-- ==== Sys2Proof/Tests/Slice0.lean ====
section
/-! SUPPORT. The model's own tests: ill-formed terms refused, words of the model's format decoded, the
vectors of 95_test_vectors.md (V-..., S..., P...; the number stands in each comment), and for each
statement with hypotheses a state and operands that meet them (`witness_...`). -/

namespace Sys2Proof.Tests

open Sys2Proof.Machine

/-! ### Helpers -/

/-- Launch parameters with every OPEN one fixed. -/
def testParams : Params where
  physWords := 0x20000
  periCode := Vector.ofFn fun i => BitVec.ofNat 32 (0x70 + i.val)
  exbrRoles := ⟨.fixed (.r 1), .main, false⟩
  dpbrRoles := ⟨.fixed (.r 1), .main⟩
  exbrvRoles := ⟨.fixed (.r 1), .main, false⟩
  dpbrvRoles := ⟨.fixed (.r 1), .main⟩
  compzTests := .mainRegister
  syscallTrailer := [.const 5, .index]
  syscallSetsIP := true
  compWraps := false

/-- Start-up with those parameters, PC at 200, SP at 1000, DEBUG out of the way. -/
def base : State :=
  { State.reset with params := testParams, pc := 200, syssp := 1000, debug := 0xFFFFFFFF }

/-- The same in user mode with IP = 0, a vector at 200 and user SP 700. -/
def user : State :=
  { base with flags := Flags.ofWord 1, intvec := 200, usp := 700, pc := 151,
              mem := [(203, .word 330), (204, .word 360), (208, .word 300), (210, .word 370)] }

/-- The tables of V-VM, system mode. -/
def paged : State :=
  { base with
    flags := Flags.ofWord 113
    pdbr := 0x2000
    mem :=
      [(0x2000, .word 0x3000), (0x2001, .word 0x3801), (0x2002, .word 0x30000),
        (0x2003, .word 0x3000), (0x3000, .word 0xA003), (0x3001, .word 0xB801),
        (0x3002, .word 0xC000), (0x3003, .word 0x7F801), (0x3805, .word 0x10003),
        (0xB805, .word 0x1234)] }

/-- The same in user mode. -/
def pagedUser : State := { paged with flags := Flags.ofWord 65 }

/-- A control structure at 120: operation `k` of the test codes, then the given words. -/
def control (k : Nat) (ws : List Nat) : Memory :=
  let words := (0x70 + k) :: ws
  words.zipIdx.foldl (fun m w => m.put (BitVec.ofNat 32 (120 + w.2)) (.word (BitVec.ofNat 32 w.1))) []

/-- The same with more words of memory. -/
def controlAnd (k : Nat) (ws : List Nat) (more : List (Nat × Nat)) : Memory :=
  more.foldl (fun m w => m.put (BitVec.ofNat 32 w.1) (.word (BitVec.ofNat 32 w.2))) (control k ws)

/-- One PERI into R3 over the control structure at 120. -/
def peri : Instr := .peri (.r 3) (.imm 120)

def withMem (s : State) (m : Memory) : State := { s with mem := m }

/-- Drive 1 of 6000 blocks, nothing written. -/
def disc : State := { base with discs := base.discs.set 0 (some { size := 6000, written := [] }) }

/-- Unit 1 loaded with a known file. -/
def tapeState (mode : TapeMode) (position : Nat) (bytes : List Byte) : State :=
  { base with
    tapes := base.tapes.set 0 (some { file := [65], mode := mode, position := position })
    files := [{ name := [65], known := bytes, unknownTail := none }] }

def nextOf {α : Type} (o : Host.Outcome State Fault Refusal) (f : State → α) : Option α :=
  match o with
  | .next t => some (f t)
  | .fault _ => none
  | .refused _ => none
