/-- Canonical memories with the same byte at every address are the same list: their first cells have the same address and byte. -/
theorem Memory.eq_of_lookup {m m' : Memory} (h : m.wf) (h' : m'.wf) (e : ∀ k < 65536, m.lookup k = m'.lookup k) : m = m' := by
  induction m generalizing m' with
  | nil =>
    cases m' with
    | nil => rfl
    | cons c' m' => exact absurd (e c'.1 (Memory.wf_cons h').1).symm (Memory.lookup_ne_of_lt h' (by simp))
  | cons c m ih =>
    obtain ⟨hlt, -, hc, hm⟩ := Memory.wf_cons h
    cases m' with
    | nil => exact absurd (e c.1 hlt) (Memory.lookup_ne_of_lt h (by simp))
    | cons c' m' =>
      obtain ⟨hlt', -, hc', hm'⟩ := Memory.wf_cons h'
      have below {c c' : Host.Cell} {m' : Memory} (hlt : c.1 < c'.1) (hc' : ∀ d ∈ m', c'.1 < d.1) :
          ∀ d ∈ c' :: m', c.1 < d.1 :=
        List.forall_mem_cons.mpr ⟨hlt, fun d hd => hlt.trans (hc' d hd)⟩
      rcases Nat.lt_trichotomy c.1 c'.1 with lt | eq | gt
      · exact absurd (e c.1 hlt) (Memory.lookup_ne_of_lt h (below lt hc'))
      · have hbyte := e c.1 hlt
        rw [Memory.lookup_cons_self, eq, Memory.lookup_cons_self] at hbyte
        obtain rfl : c = c' := Prod.ext eq hbyte
        refine congrArg (c :: ·) (ih hm hm' fun k hk => ?_)
        by_cases hck : c.1 = k
        · subst hck
          rw [Memory.lookup_of_lt hc, Memory.lookup_of_lt hc']
        · simpa only [Memory.lookup_cons_ne hck] using e k hk
      · exact absurd (e c'.1 hlt').symm (Memory.lookup_ne_of_lt h' (below gt hc))

/-- Settles O39: every address of the 64 KB is read. -/
theorem equalReadsAreEqualMemories : Obligations.EqualReadsAreEqualMemories := by
  intro m m' h h' e
  refine Memory.eq_of_lookup h h' fun k hk => ?_
  have := e (BitVec.ofNat 16 k)
  rwa [Memory.read, Memory.read, BitVec.toNat_ofNat, Nat.mod_eq_of_lt hk] at this

/-! ### The flags register (R20, R26) -/

/-- A flag is set when the AND with its mask is not zero. -/
theorem flagOf_iff_mask (f : FlagsWord) (x : Flag) : flagOf f x = true ↔ f &&& BitVec.twoPow 12 x.bit ≠ 0 := by
  have mask_ne : BitVec.twoPow 12 x.bit ≠ 0 := by cases x <;> decide
  unfold flagOf
  rw [BitVec.and_twoPow]
  split <;> simp_all

/-- Settles O41: the twelve masks are the powers of two of the flags' bits. -/
theorem flagLayout : Obligations.FlagLayout := by
  intro f
  exact ⟨flagOf_iff_mask f .e, flagOf_iff_mask f .a, flagOf_iff_mask f .h, flagOf_iff_mask f .p, flagOf_iff_mask f .z,
    flagOf_iff_mask f .c, flagOf_iff_mask f .i, flagOf_iff_mask f .d, flagOf_iff_mask f .b, flagOf_iff_mask f .o,
    flagOf_iff_mask f .s, flagOf_iff_mask f .t⟩

/-- Settles O42: the image has the same value, and loading keeps the low 12 bits. -/
theorem flagsImageIsZeroExtended : Obligations.FlagsImage := by
  refine ⟨fun f => ⟨?_, flagsOfImage_flagsImage f⟩, fun w => ?_⟩
  · have := f.isLt
    rw [flagsImage, BitVec.toNat_setWidth]
    omega
  · rw [flagsOfImage, BitVec.toNat_setWidth]

/-! ### Byte views (R13, R70) -/

/-- Writing a P register changes no other register. -/
theorem setP_regsSameExcept (s : State) (n : Fin 10) (v : Word) : regsSameExcept [.p n] s (s.setP n v) := by
  intro q hq
  have := stored_writeReg (.p n) q v s
  rwa [if_neg (by simpa using hq)] at this
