-- ==== Sys2Proof/Decode.lean ====
section
/-! DEFINITION. The decoder of command words, total, rejecting by name (R52 to R65), and after it the encoder. -/

namespace Sys2Proof

/-- Why a word is no command. -/
inductive Reject where
  /-- OP is 0x0 or 0x6 to 0xF (R61). -/
  | opcode
  /-- OP is 0x1 to 0x5 and a reserved bit of its format is 1 (R62). -/
  | reservedBits
  deriving DecidableEq, Repr

/-- What the decoder answers: a command, or a rejection by name. -/
inductive Decoded where
  | command (i : Instr)
  | illegal (r : Reject)
  deriving DecidableEq, Repr

/-- The field OP, bits 31:28, of every format (R54, R55, R56). -/
def opField (w : Word) : BitVec 4 := w.extractLsb' 28 4

/-- The reserved bits 27:0 of format N (R54). -/
def reservedN (w : Word) : BitVec 28 := w.extractLsb' 0 28

/-- The reserved bits 27:17 of format W (R55). -/
def reservedW (w : Word) : BitVec 11 := w.extractLsb' 17 11

/-- The reserved bits 27:2 of format Q (R56). -/
def reservedQ (w : Word) : BitVec 26 := w.extractLsb' 2 26

/-- The field LEVEL, bit 16 (R58). -/
def levelField (w : Word) : Bool := w.getLsbD 16

/-- The field BUDGET, bits 15:0, unsigned and unscaled (R57). -/
def budgetField (w : Word) : Nat := (w.extractLsb' 0 16).toNat

/-- The field WANT_H, bit 0 (R59). -/
def wantHField (w : Word) : Bool := w.getLsbD 0

/-- The field WANT_T, bit 1 (R59). -/
def wantTField (w : Word) : Bool := w.getLsbD 1

/-- The command a word stands for, or why it stands for none (R60, R61, R62). -/
def decode (w : Word) : Decoded :=
  if opField w = 1#4 then
    if reservedN w = 0#28 then .command .drvl else .illegal .reservedBits
  else if opField w = 2#4 then
    if reservedN w = 0#28 then .command .drvh else .illegal .reservedBits
  else if opField w = 3#4 then
    if reservedN w = 0#28 then .command .rel else .illegal .reservedBits
  else if opField w = 4#4 then
    if reservedW w = 0#11 then .command (.await (levelField w) (budgetField w)) else .illegal .reservedBits
  else if opField w = 5#4 then
    if reservedQ w = 0#26 then .command (.acq (wantHField w) (wantTField w)) else .illegal .reservedBits
  else .illegal .opcode

/-- The instruction the decoder reads from a table word: every command is one 32-bit word (R52), delivered whole by one
`CMD` write, so no byte order shows. Bits above `nbits` are 0. -/
def decodeTableWord (nbits w : Nat) : Option Instr :=
  match decode (BitVec.ofNat 32 (w % 2 ^ nbits)) with
  | .command i => some i
  | .illegal _ => none

/-! The encoder, written from the format tables. -/

/-- Format N: OP and 28 reserved zeros (R54). -/
def encodeN (op : BitVec 4) : Word := op ++ 0#28

/-- Format W: OP, 11 reserved zeros, LEVEL, BUDGET (R55). -/
def encodeW (level : Bool) (budget : Nat) : Word :=
  4#4 ++ 0#11 ++ BitVec.ofBool level ++ BitVec.ofNat 16 budget

/-- Format Q: OP, 26 reserved zeros, WANT_T, WANT_H (R56). -/
def encodeQ (wantH wantT : Bool) : Word :=
  5#4 ++ 0#26 ++ BitVec.ofBool wantT ++ BitVec.ofBool wantH

/-- The word of a well-formed instruction (R60). -/
def encode : Instr → Word
  | .drvl => encodeN 1#4
  | .drvh => encodeN 2#4
  | .rel => encodeN 3#4
  | .await level budget => encodeW level budget
  | .acq wantH wantT => encodeQ wantH wantT

/-- One row of the opcode map: `w` selects it when `w &&& mask = pattern` (R60). -/
structure Row where
  mnemonic : String
  pattern : Word
  mask : Word
  deriving DecidableEq, Repr

/-- The opcode map as R60 writes it, for holding the decoder against it. -/
def opcodeMap : List Row :=
  [ ⟨"DRVL", 0x10000000#32, 0xFFFFFFFF#32⟩
  , ⟨"DRVH", 0x20000000#32, 0xFFFFFFFF#32⟩
  , ⟨"REL", 0x30000000#32, 0xFFFFFFFF#32⟩
  , ⟨"AWAIT", 0x40000000#32, 0xFFFE0000#32⟩
  , ⟨"ACQ", 0x50000000#32, 0xFFFFFFFC#32⟩ ]

/-- `w` selects the row. -/
abbrev Row.Selects (r : Row) (w : Word) : Prop := w &&& r.mask = r.pattern

/-- The mnemonic of an instruction (R60). -/
def Instr.mnemonic : Instr → String
  | .drvl => "DRVL"
  | .drvh => "DRVH"
  | .rel => "REL"
  | .await _ _ => "AWAIT"
  | .acq _ _ => "ACQ"

end Sys2Proof
end

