-- ==== Sys2Proof/Certificates/Slice0/Obligations.lean ====
section
/-! DEFINITION. The statements for the provers. Each docstring names the rule it formalises. Where a statement gives a whole next
state, the fields `bus` and `env` in it are the model's own (logs 3, 4, 5, 14 and 24), not the spec's. -/

open Sys2Proof Sys2Proof.Machine

/-! ### Encoding -/

/-- Decoding the word of a well-formed instruction gives it back, with every operand at every value its field holds (R54 to R60). -/
def Obligations.DecodeEncodeRoundTrip : Prop :=
  ∀ i : Instr, i.WellFormed → decode (encode i) = .command i

/-- A word that decodes to an instruction is the one word of that instruction, and the instruction is well formed: each command
has one word per choice of operands (R54 to R60, R65). -/
def Obligations.EncodeDecodeRoundTrip : Prop :=
  ∀ (w : Word) (i : Instr), decode w = .command i → i.WellFormed ∧ encode i = w

/-- The decoder accepts exactly the words that select a row of the opcode map, gives the command the row names, and no word selects
two rows; the map is the table of R60 (R60). -/
def Obligations.DecoderFollowsOpcodeMap : Prop :=
  opcodeMap =
    [⟨"DRVL", 0x10000000#32, 0xFFFFFFFF#32⟩, ⟨"DRVH", 0x20000000#32, 0xFFFFFFFF#32⟩, ⟨"REL", 0x30000000#32, 0xFFFFFFFF#32⟩,
      ⟨"AWAIT", 0x40000000#32, 0xFFFE0000#32⟩, ⟨"ACQ", 0x50000000#32, 0xFFFFFFFC#32⟩] ∧
  (∀ w : Word, (∃ i, decode w = .command i) ↔ ∃ r ∈ opcodeMap, r.Selects w) ∧
  (∀ (w : Word) (i : Instr), decode w = .command i → ∀ r ∈ opcodeMap, r.Selects w → r.mnemonic = i.mnemonic) ∧
  (∀ w : Word, ∀ r₁ ∈ opcodeMap, ∀ r₂ ∈ opcodeMap, r₁.Selects w → r₂.Selects w → r₁ = r₂)

/-- Which words are illegal and why: by OP alone (R61), or by a reserved bit of the format (R62); they are the words that match no
row. -/
def Obligations.IllegalWordsByReason : Prop :=
  ∀ w : Word,
    (decode w = .illegal .opcode ↔ w.toNat / 2 ^ 28 = 0 ∨ 6 ≤ w.toNat / 2 ^ 28) ∧
    (decode w = .illegal .reservedBits ↔
      (1 ≤ w.toNat / 2 ^ 28 ∧ w.toNat / 2 ^ 28 ≤ 3 ∧ w.toNat % 2 ^ 28 ≠ 0) ∨
      (w.toNat / 2 ^ 28 = 4 ∧ w.toNat % 2 ^ 28 / 2 ^ 17 ≠ 0) ∨
      (w.toNat / 2 ^ 28 = 5 ∧ w.toNat % 2 ^ 28 / 2 ^ 2 ≠ 0)) ∧
    ((∃ r, decode w = .illegal r) ↔ ∀ r ∈ opcodeMap, ¬ r.Selects w)

/-- Words written out in the spec (95_test_vectors.md section 2.1) decode as the spec says. -/
def Obligations.DecodeSpecWords : Prop :=
  decode 0x10000000#32 = .command .drvl ∧
  decode 0x20000000#32 = .command .drvh ∧
  decode 0x30000000#32 = .command .rel ∧
  decode 0x40000028#32 = .command (.await false 40) ∧
  decode 0x4001FFFF#32 = .command (.await true 65535) ∧
  decode 0x50000001#32 = .command (.acq true false) ∧
  decode 0x50000002#32 = .command (.acq false true) ∧
  decode 0x4FFFFFFF#32 = .illegal .reservedBits ∧
  decode 0xF0000000#32 = .illegal .opcode
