-- ==== Sys2Proof/Tests/Slice0.lean ====
section
/-! SUPPORT. Tests of single operations against the spec's own vectors (95_test_vectors.md), and a witness for the hypotheses of every
obligation that has some. -/

namespace Sys2Proof.Tests

open Sys2Proof Sys2Proof.Machine

/-! ### Well-formedness refuses ill-formed terms -/

/-- A budget of 65536 does not fit the field BUDGET (R57). -/
theorem test_wellFormed_budget : ¬ (Instr.await true 65536).WellFormed ∧ (Instr.await true 65535).WellFormed := by decide

/-- R40: width, alignment and range of an access, write and read (vector M13). -/
theorem test_wellFormed_access :
    ¬ (HostAction.write .half 0x04 0#32).WellFormed ∧ ¬ (HostAction.write .word 0x06 0#32).WellFormed ∧
    ¬ (HostAction.write .word 0x34 0#32).WellFormed ∧ ¬ (HostAction.read .byte 0x04).WellFormed ∧
    ¬ (HostAction.read .word 0x06).WellFormed ∧ ¬ (HostAction.read .word 0x34).WellFormed ∧
    (HostAction.read .word 0x30).WellFormed := by decide

/-! ### Decoding: words written out from R54 to R56 and the tables of section 2.1 -/

/-- Format N, bit by bit. -/
theorem test_decode_lineCommands :
    decode 0b00010000000000000000000000000000#32 = .command .drvl ∧
    decode 0b00100000000000000000000000000000#32 = .command .drvh ∧
    decode 0b00110000000000000000000000000000#32 = .command .rel := by decide

/-- Format W, bit by bit: level in bit 16, budget 80 in bits 15:0. -/
theorem test_decode_await :
    decode 0b01000000000000010000000001010000#32 = .command (.await true 80) ∧
    decode 0b01000000000000000000000000101000#32 = .command (.await false 40) := by decide

/-- Format Q, bit by bit: humidity in bit 0, temperature in bit 1. -/
theorem test_decode_acq :
    decode 0b01010000000000000000000000000001#32 = .command (.acq true false) ∧
    decode 0b01010000000000000000000000000010#32 = .command (.acq false true) ∧
    decode 0b01010000000000000000000000000000#32 = .command (.acq false false) := by decide

/-- The illegal words of section 2.1. -/
theorem test_decode_illegal :
    decode 0x00000000#32 = .illegal .opcode ∧ decode 0x60000000#32 = .illegal .opcode ∧
    decode 0xF0000000#32 = .illegal .opcode ∧ decode 0x10000001#32 = .illegal .reservedBits ∧
    decode 0x30000100#32 = .illegal .reservedBits ∧ decode 0x40020000#32 = .illegal .reservedBits ∧
    decode 0x4FFFFFFF#32 = .illegal .reservedBits ∧ decode 0x50000004#32 = .illegal .reservedBits := by decide

/-- Section 2.1, from assembler to word. -/
theorem test_encode :
    encode .drvl = 0x10000000#32 ∧ encode .drvh = 0x20000000#32 ∧ encode .rel = 0x30000000#32 ∧
    encode (.await true 65) = 0x40010041#32 ∧ encode (.await false 0) = 0x40000000#32 ∧
    encode (.acq true true) = 0x50000003#32 ∧ encode (.acq true false) = 0x50000001#32 := by decide

/-! ### The pure functions (section 2.4) -/

theorem test_decideBit :
    decideBit 50#16 26#16 = false ∧ decideBit 50#16 70#16 = true ∧ decideBit 50#16 50#16 = false ∧
    decideBit 64#16 74#16 = true ∧ decideBit 65535#16 65535#16 = false ∧ decideBit 0#16 1#16 = true := by decide

/-- Bits 0 and 8 to arrive are the top bits of bytes 0 and 1, bit 39 is the lowest of byte 4. -/
theorem test_pack :
    pack (1#40 <<< 0) = ⟨0x80#8, 0#8, 0#8, 0#8, 0#8⟩ ∧ pack (1#40 <<< 39) = ⟨0#8, 0#8, 0#8, 0#8, 1#8⟩ ∧
    pack (1#40 <<< 7) = ⟨1#8, 0#8, 0#8, 0#8, 0#8⟩ ∧ pack (1#40 <<< 8) = ⟨0#8, 0x80#8, 0#8, 0#8, 0#8⟩ := by decide

theorem test_checksum :
    Frame.valid ⟨0x20#8, 0#8, 0x15#8, 0#8, 0x35#8⟩ = true ∧ Frame.valid ⟨0x20#8, 0#8, 0x15#8, 0#8, 0x36#8⟩ = false ∧
    Frame.valid ⟨0xFF#8, 0xFF#8, 0xFF#8, 0xFF#8, 0xFC#8⟩ = true ∧
    Frame.valid ⟨0xFF#8, 0xFF#8, 0xFF#8, 0xFF#8, 0xFF#8⟩ = false ∧
    Frame.valid ⟨0x80#8, 0#8, 0x80#8, 0#8, 0#8⟩ = true := by decide

theorem test_convert :
    convert 0x20#8 = 320#16 ∧ convert 0x15#8 = 210#16 ∧ convert 0x80#8 = 1280#16 ∧ convert 0xFF#8 = 2550#16 := by decide

/-- R109: with every default an acquisition takes at most 23721 microseconds. -/
theorem test_longestRun_defaults : longestRun (.acq true true) State.reset = 23721 := by decide

/-! ### One step of each command -/

/-- `s` with these actions as the host's next ones. -/
def withScript (s : State) (script : List HostAction) : State := s.setBus { s.bus with script := script }

/-- `s` with this stimulus. -/
def withStim (s : State) (stim : List (Nat × Bool)) : State := s.setEnv { s.env with stim := stim }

» **REQUIRED WORK**
Only the lines from the start of the listing through the line with "one fixed. -/" should be repeated, each exactly as it stands.

» **REPLY**
-- ==== Sys2Proof/Tests/Slice0.lean ====
section
/-! SUPPORT. The model's own tests: ill-formed terms refused, words of the model's format decoded, the
vectors of 95_test_vectors.md (V-..., S..., P...; the number stands in each comment), and for each
statement with hypotheses a state and operands that meet them (`witness_...`). -/

namespace Sys2Proof.Tests

open Sys2Proof.Machine

/-! ### Helpers -/

/-- Launch parameters with every OPEN one fixed. -/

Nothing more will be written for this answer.